Government immunity left a mom stuck with bills

Government immunity left a mom stuck with bills

CINCINNATI (WKRC) - A young mother on her way to work barely survived a horrible crash involving a Blue Ash fire truck.

While the crash wasn't her fault, she's left with permanent injuries and no way to pay the bills.

It was just after 8:30 a.m. on Thursday, March 31, 2016. A crew from Blue Ash Fire Department responded to an accident on the Ronald Reagan Highway.

They don't know it, but they're about to be involved in an awful crash themselves at the intersection of Kenwood and Pfeiffer roads.

The crash nearly claimed the life of young mother Kali Pitzer. "I was surprised when I seen my car for the first time that I actually lived through this"

Cameras in and on the fire truck captured the seconds leading up to the crash as the truck slowed at a red light on Kenwood, moved left of center, then sped up through the intersection.

Also captured: the impact between the 27.5-ton fire truck and Pitzer's one-ton Chevrolet Cavalier. “I was T-boned by a fire truck.”

The fire truck hit the driver's door, fracturing Pitzer's spine, hip and pelvis and leaving her with a long list of internal injuries and brain trauma.

Pitzer: There for a long time I didn't even remember who my kids were or who I was.

Duane Pohlman: Do you know who you are now?

Pitzer: Yes.

The crash left Pitzer’s life shattered too -- in debt and in collection on nearly every bill. "My car is still wrecked; my credit's ruined.”

And she's dealing with long-term health issues. “I have daily chronic pain, and I know that it's going to just get worse as I get older.

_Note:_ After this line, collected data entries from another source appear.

/-! ## State.cause -/

@[simp] theorem State.cause_pending (s : State) (c : SysCause) (e : Word) (u : Nat) : (s.cause c e u).pending = s.pending := rfl
@[simp] theorem State.cause_grade (s : State) (c : SysCause) (e : Word) (u : Nat) : (s.cause c e u).grade = s.grade := rfl
@[simp] theorem State.cause_io (s : State) (c : SysCause) (e : Word) (u : Nat) : (s.cause c e u).io = s.io := rfl
@[simp] theorem State.cause_threads (s : State) (c : SysCause) (e : Word) (u : Nat) : (s.cause c e u).threads = s.threads := rfl
@[simp] theorem State.cause_ispace (s : State) (c : SysCause) (e : Word) (u : Nat) : (s.cause c e u).ispace = s.ispace := rfl
@[simp] theorem State.cause_spad (s : State) (c : SysCause) (e : Word) (u : Nat) : (s.cause c e u).spad = s.spad := rfl
@[simp] theorem State.cause_mbox (s : State) (c : SysCause) (e : Word) (u : Nat) : (s.cause c e u).mbox = s.mbox := rfl
@[simp] theorem State.cause_deck (s : State) (c : SysCause) (e : Word) (u : Nat) : (s.cause c e u).deck = s.deck := rfl
@[simp] theorem State.cause_ecc (s : State) (c : SysCause) (e : Word) (u : Nat) : (s.cause c e u).ecc = s.ecc := rfl
@[simp] theorem State.cause_slots (s : State) (c : SysCause) (e : Word) (u : Nat) : (s.cause c e u).slots = s.slots := rfl
@[simp] theorem State.cause_accepted (s : State) (c : SysCause) (e : Word) (u : Nat) : (s.cause c e u).accepted = s.accepted := rfl
@[simp] theorem State.cause_spans (s : State) (c : SysCause) (e : Word) (u : Nat) : (s.cause c e u).spans = s.spans := rfl
@[simp] theorem State.cause_fills (s : State) (c : SysCause) (e : Word) (u : Nat) : (s.cause c e u).fills = s.fills := rfl
@[simp] theorem State.cause_scrubs (s : State) (c : SysCause) (e : Word) (u : Nat) : (s.cause c e u).scrubs = s.scrubs := rfl
@[simp] theorem State.cause_inits (s : State) (c : SysCause) (e : Word) (u : Nat) : (s.cause c e u).inits = s.inits := rfl
@[simp] theorem State.cause_dma (s : State) (c : SysCause) (e : Word) (u : Nat) : (s.cause c e u).dma = s.dma := rfl
@[simp] theorem State.cause_dmaTurn (s : State) (c : SysCause) (e : Word) (u : Nat) : (s.cause c e u).dmaTurn = s.dmaTurn := rfl
@[simp] theorem State.cause_gauges (s : State) (c : SysCause) (e : Word) (u : Nat) : (s.cause c e u).gauges = s.gauges := rfl
@[simp] theorem State.cause_spll (s : State) (c : SysCause) (e : Word) (u : Nat) : (s.cause c e u).spll = s.spll := rfl
@[simp] theorem State.cause_ldr (s : State) (c : SysCause) (e : Word) (u : Nat) : (s.cause c e u).ldr = s.ldr := rfl
@[simp] theorem State.cause_vault (s : State) (c : SysCause) (e : Word) (u : Nat) : (s.cause c e u).vault = s.vault := rfl
@[simp] theorem State.cause_flc (s : State) (c : SysCause) (e : Word) (u : Nat) : (s.cause c e u).flc = s.flc := rfl
@[simp] theorem State.cause_trigs (s : State) (c : SysCause) (e : Word) (u : Nat) : (s.cause c e u).trigs = s.trigs := rfl
@[simp] theorem State.cause_record (s : State) (c : SysCause) (e : Word) (u : Nat) : (s.cause c e u).record = s.record := rfl
@[simp] theorem State.cause_rtc (s : State) (c : SysCause) (e : Word) (u : Nat) : (s.cause c e u).rtc = s.rtc := rfl
@[simp] theorem State.cause_par (s : State) (c : SysCause) (e : Word) (u : Nat) : (s.cause c e u).par = s.par := rfl
@[simp] theorem State.cause_boot (s : State) (c : SysCause) (e : Word) (u : Nat) : (s.cause c e u).boot = s.boot := rfl
@[simp] theorem State.cause_cvp (s : State) (c : SysCause) (e : Word) (u : Nat) : (s.cause c e u).cvp = s.cvp := rfl
@[simp] theorem State.cause_cal (s : State) (c : SysCause) (e : Word) (u : Nat) : (s.cause c e u).cal = s.cal := rfl
@[simp] theorem State.cause_ovrIn (s : State) (c : SysCause) (e : Word) (u : Nat) : (s.cause c e u).ovrIn = s.ovrIn := rfl
@[simp] theorem State.cause_estopN (s : State) (c : SysCause) (e : Word) (u : Nat) : (s.cause c e u).estopN = s.estopN := rfl
@[simp] theorem State.cause_abtNew (s : State) (c : SysCause) (e : Word) (u : Nat) : (s.cause c e u).abtNew = s.abtNew := rfl
@[simp] theorem State.cause_quietUs (s : State) (c : SysCause) (e : Word) (u : Nat) : (s.cause c e u).quietUs = s.quietUs := rfl
@[simp] theorem State.cause_us (s : State) (c : SysCause) (e : Word) (u : Nat) : (s.cause c e u).us = s.us := rfl
@[simp] theorem State.cause_eth (s : State) (c : SysCause) (e : Word) (u : Nat) : (s.cause c e u).eth = s.eth := rfl
@[simp] theorem State.cause_fsv (s : State) (c : SysCause) (e : Word) (u : Nat) : (s.cause c e u).fsv = s.fsv := rfl
@[simp] theorem State.cause_panel (s : State) (c : SysCause) (e : Word) (u : Nat) : (s.cause c e u).panel = s.panel := rfl
@[simp] theorem State.cause_gio (s : State) (c : SysCause) (e : Word) (u : Nat) : (s.cause c e u).gio = s.gio := rfl
@[simp] theorem State.cause_held (s : State) (c : SysCause) (e : Word) (u : Nat) : (s.cause c e u).held = s.held := rfl
@[simp] theorem State.cause_dbg (s : State) (c : SysCause) (e : Word) (u : Nat) : (s.cause c e u).dbg = s.dbg := rfl
@[simp] theorem State.cause_pwrLow (s : State) (c : SysCause) (e : Word) (u : Nat) : (s.cause c e u).pwrLow = s.pwrLow := rfl
@[simp] theorem State.cause_free (s : State) (c : SysCause) (e : Word) (u : Nat) : (s.cause c e u).free = s.free := rfl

And my memory issues -- I have memory issues. Short-term.”

To try and recover her losses, Pitzer sued the City of Blue Ash in Hamilton County court, claiming the fire crew "negligently and recklessly" ... "caused the violent collision."

But the City of Blue Ash filed a motion for summary judgement, claiming the firefighter driving the truck was "not negligent" and that, under Ohio law, he and the firefighters are "immune from liability."

The judge dismissed the case. Pitzer's lawyer Darrin Nye is appealing. "This is a situation where it's David vs. Goliath, and David lost unfortunately.”

“Our hope is that the court of appeals looks at it and feels that there's some issue of material fact that would allow the case to go forward,” said Nye.

I asked for an on-camera interview with the Blue Ash fire chief.

I received a statement from the Blue Ash public relations and community coordinator who stated, in part, "Video of the accident confirms the fire lieutenant followed policy. The lieutenant took multiple steps to ensure the safety of nearby drivers, including cautiously entering the cleared intersection with lights, sirens and the air horn activated."

But, as our Local 12 investigation with more than a dozen reports dating back more than a year has shown, courts across Ohio are siding with the cities when they claim immunity.

From Cincinnati, where a police cruiser crashed into a parked car. To Dayton, where a cruiser without lights and sirens struck a woman in her wheelchair.

Attorneys fighting cities on damage claims say the immunity claim is becoming insurmountable.

Duane Pohlman: Is this right?

Paul Pfeifer: Well, it's legally correct, perhaps. I maintain and still believe passionately that it's not right.

Former Ohio Supreme Court Justice Paul Pfeifer has long-stated that sovereign immunity should not be given to cities because, he argues, it violates the highest law of the land.

Duane Pohlman: So you believe it's unconstitutional?

Pfeifer: Yes, I believe it's unconstitutional. I've said that and said it repeatedly.

But immunity continues, and cities are increasingly claiming it and winning in the courts.

“I had the right of way; I had a green light,” Pitzer said.

Pitzer, who was not cited, says she's stunned that being in the right doesn't matter when it comes to sovereign immunity. “Where’s the morals? That's what I'm asking. Where's the morals?”

The City of Blue Ash billed Pitzer for the damages to that fire truck and her insurance paid, but never paid for the damages to her car.

In Pitzer's case, she had liability coverage only. But attorneys told Local 12 many insurance companies won't pay even if you have full coverage.

Former Justice Pfeifer said you'd be better off getting hit by an uninsured driver than a government vehicle.